THRIFTYUAE.COM - FAQs 


Try Hertz as well
HERTZ UAE


----------



## MarkDorman (Nov 8, 2011)

quote=nm62;645287]call thrifty and check with them... or you can do an online booking where it will show you the daily/ monthly charges...

*Q. If I am on a tourist visa what document do I require for car hire?

A: Copy of Passport with visa page, Copy of International License and a valid credit card imprint as security.

Q. Can I drive the hired vehicle outside UAE?

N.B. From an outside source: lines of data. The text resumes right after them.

/-- Settles O48: by the cause of the fault, each with its record. -/
theorem faultCommitsNothing : Obligations.FaultCommitsNothing := by
  intro s t r hrun h hr
  obtain ⟨ht, hcause⟩ := step_faulted_cases hrun h hr
  refine ⟨ht, ?_⟩
  rcases hcause with ⟨hge, rfl⟩ | ⟨hlt, hge, rfl⟩ | ⟨hlt, ⟨a, ha, rfl⟩ | ⟨-, rfl⟩⟩
  · exact ⟨rfl, fun _ => hge, nofun, (if_neg (by omega)).symm⟩
  · exact ⟨rfl, fun _ => hge, nofun, (if_pos hlt).symm⟩
  · exact ⟨rfl, fun _ => ha, nofun, (if_pos (by omega)).symm⟩
  · exact ⟨rfl, nofun, fun _ => rfl, (if_pos (by omega)).symm⟩

/-- The opcode of a division under the default map (30_encoding.md R95). -/
theorem opcode_of_divisor {op imm b : Byte} {s : State} (h : divisor (decodeWord defaultOpcodeMap op imm) s = some b) :
    0x40 ≤ op.toNat ∧ op.toNat ≤ 0x47 := by
  have hdiv := divisor_isSome (decodeWord defaultOpcodeMap op imm) s
  rw [h] at hdiv
  cases hrow : tableRow op with
  | none =>
    rw [decodeWord_none (m := defaultOpcodeMap) hrow] at hdiv
    cases hdiv
  | some r =>
    rw [decodeWord_some (m := defaultOpcodeMap) hrow, opcodeIn_build hrow] at hdiv
    simpa using hdiv.symm

/-- Settles O49: with 256 cells every byte is an address within memory, so only the fetch at 0x100 can leave it. -/
theorem fullMemoryNeverFaultsOnData : Obligations.FullMemoryNeverFaultsOnData := by
  intro s htop
  have hsize : memSize s.params = 256 := by rw [memSize, htop]; rfl
  have hin : ∀ a : Byte, a.toNat < memSize s.params := fun a => hsize ▸ a.isLt
  refine ⟨fun i t r h hr hs => ?data, fun t r hrun h hr => ?step⟩
  case data =>
    rcases (exec_faulted h hr hs).2 with ⟨a, ha, -⟩ | ⟨-, rfl⟩
    · exact absurd (hin a) (by omega)
    · rfl
  case step =>
    rcases (step_faulted_cases hrun h hr).2 with ⟨hge, -⟩ | ⟨hlt, hge, rfl⟩ | ⟨hlt, ⟨a, ha, -⟩ | ⟨hd, rfl⟩⟩
    · exact absurd (hin s.pc) (by omega)
    · have hpc : s.pc.toNat = 0xff := by omega
      exact .inl ⟨BitVec.eq_of_toNat_eq hpc, rfl, congrArg (· + 1) hpc⟩
    · exact absurd (hin a) (by omega)
    · refine .inr ⟨fun hpc => ?_, rfl, hd, fun hm => opcode_of_divisor (hm ▸ hd)⟩
      have hnat : s.pc.toNat = 255 := by rw [hpc]; rfl
      omega

end Sys2Proof.Proofs
end

section
/-! PROOF. Tracing and pacing (60_exceptions.md section 5, 70_reset_and_hazards.md section 4) have no effect, T and the
parameters stay along every run, and a stored byte is fetched (20_memory.md section 5). -/

namespace Sys2Proof.Proofs

open Sys2Proof.Machine Sys2Proof.Claims

/-! ### Noninterference -/

section retime
variable (tracing : Bool) (hz : Nat)

theorem retime_haltBehavior (s : State) : (retime tracing hz s).params.haltBehavior = s.params.haltBehavior := rfl

theorem srcValue_retime (src : Src) (s : State) : srcValue src (retime tracing hz s) = srcValue src s := by
  cases src <;> rfl

theorem dstWrite_retime (d : Dst) (v : Byte) (s : State) :
    dstWrite d v (retime tracing hz s) = retime tracing hz (dstWrite d v s) := by cases d <;> rfl

theorem resultIn_retime (d : Dst) (t : Wide) (s : State) :
    resultIn d t (retime tracing hz s) = retime tracing hz (resultIn d t s) := by cases d <;> rfl

theorem haltState_retime (s : State) :
    Stage.haltState (retime tracing hz s) = retime tracing hz (Stage.haltState s) := by
  cases hb : s.params.haltBehavior with
  | terminate => simp only [Stage.haltState, retime_haltBehavior, hb]; rfl
  | spin =>
    simp only [Stage.haltState, retime_haltBehavior, hb]
    rw [apply_ite (retime tracing hz)]
    rfl

/-- The effect of a shape with the retimed state in place of the state. -/
def retimeEffect (e : Effect) : Effect := ⟨retime tracing hz e.state, e.pcAssigned⟩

A: Renters are not permitted to take the vehicle outside UAE. It is possible to take the vehicle to Oman, etc. provided prior approval is
granted by Thrifty. Please contact our rental counters for procedure and charges.*

Try Hertz as well


Thats great thank you. I have just called and they say that you must purchase insurance on the Oman border. Is this common practice?


----------



## nm62 (Dec 11, 2008)

yes!!!
if you do not purchase insurance and god for bit you get a scratch on the car...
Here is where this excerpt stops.